Sentry US is unavailable due to a database issue
Incident Report for Sentry
Postmortem

Summary

From 3:42PM PT to 4:04PM PT both the site and ingestion were unavailable for Sentry US.

Root Cause

The downtime stemmed from issues with database migrations, particularly when using the RunSQL command for certain database operations. Our systems lacked sufficient safety measures to catch necessary lock and statement timeouts during SQL execution. This led to prolonged query runs that exhausted connections to the database, which then became inaccessible. This resulted in the site and ingestion to become unavailable.
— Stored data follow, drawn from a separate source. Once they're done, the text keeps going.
-- ==== Sys2Proof/Machine/Tables.lean ====
section
/-! DEFINITION. The lookup tables over the group parameter (spec/42_group_and_tables.md, spec/20_memory.md rule R70),
for any group operations; the machine uses them with `Config.group`. -/

namespace Sys2Proof.Machine

/-- `T[n+1−k .. ]`: `n` entries from `P` on, each the last one plus `P2` (the loop of R164). -/
def buildFrom {α : Type} (G : GroupOps α) (P2 : α) : Nat → α → List α
  | 0, _ => []
  | n + 1, P => P :: buildFrom G P2 n (G.gadd P P2)

/-- `build(P)`: the eight odd multiples `P, 3P, …, 15P`, by one doubling and seven additions (R163, R164). The list's
element `k − 1` is `T[k]`. -/
def buildTable {α : Type} (G : GroupOps α) (P : α) : List α :=
  buildFrom G (G.gdouble P) Config.tblVar P

/-- `B128 = [2^128]B` (R13, R171). -/
def base128 {α : Type} (G : GroupOps α) : α := G.smul (2 ^ 128) G.base

/-- The static table of a base point: `T[k] = [2k − 1]P` for `k = 1..64`, a constant (R35, R168, R170). -/
def staticTable {α : Type} (G : GroupOps α) (P : α) : List α :=
  (List.range Config.tblFix).map fun (k : Nat) => G.smul (2 * (k : Int) + 1) P

/-- `TB` (R168). -/
def tableB {α : Type} (G : GroupOps α) : List α := staticTable G G.base

/-- `TB128` (R168). -/
def tableB128 {α : Type} (G : GroupOps α) : List α := staticTable G (base128 G)

/-- The table index of a digit `d > 0`, counted from zero: `k − 1 = |d| >> 1` with `k = (d + 1) / 2` (R70). -/
def tableIndex (d : Int) : Nat := d.toNat / 2

/-- `lookup(T, d) = T[(d + 1) / 2]` for an odd digit `d > 0` (R166, R169). The index is always in range (R149 item 5);
a table has no other entries (log 10). -/
def lookup {α : Type} (G : GroupOps α) (T : List α) (d : Int) : α := T.getD (tableIndex d) G.ident

end Sys2Proof.Machine
end

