-- ==== Sys2Proof/Machine/Step.lean ====
section
/-! DEFINITION. One step of the block: it samples the input pins once and acts on them (Machine/Port.lean). -/

namespace Sys2Proof.Machine

/-- One step: sample the next input pins, then act on them. -/
def step (s : State) : Host.Outcome State Fault Refusal :=
  stepWith (sampledPins s) (consumeInput s)

/-- `s` with the command word `w` of `nbits` bits accepted on the port, so that the very next step performs it
(log 7). -/
def State.withFetchWord (s : State) (nbits w : Nat) : State := acceptCommand (commandOfWord nbits w) s

end Sys2Proof.Machine
end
Remediation and Prevention

To avoid similar issues, engineering plans to eliminate RunSQL commands altogether by replacing it with more robust solutions within our migration framework. This includes an update to the database framework to the latest version, which handles some of the operations RunSQL previously managed. For faster recovery, run books have been created to guide recovery in the event of lock or timeout issues during migrations. Also, the team has enhanced alerting and observability aids in order to react sooner and minimize future downtime.

Posted Nov 08, 2024 - 16:38 PST

Resolved
This incident has been resolved.
Posted Oct 10, 2024 - 17:47 PDT
Monitoring
All services have been restored and are operating normally.
Posted Oct 10, 2024 - 16:40 PDT
Identified
A fix has been issued. The dashboard and ingestion are recovering.
Posted Oct 10, 2024 - 16:05 PDT
Update
We are continuing to investigate this issue.
Posted Oct 10, 2024 - 16:00 PDT
Investigating
We are currently investigating an issue with our Postgres database that is causing the site to be unavailable.
Posted Oct 10, 2024 - 15:58 PDT
This incident affected: Dashboard, API and US Ingestion (US Error Ingestion, US Transaction Ingestion, US Attachment Ingestion, US Profile Ingestion, US Replay Ingestion, US Span Ingestion, US Cron Monitoring, Custom Metrics (beta)).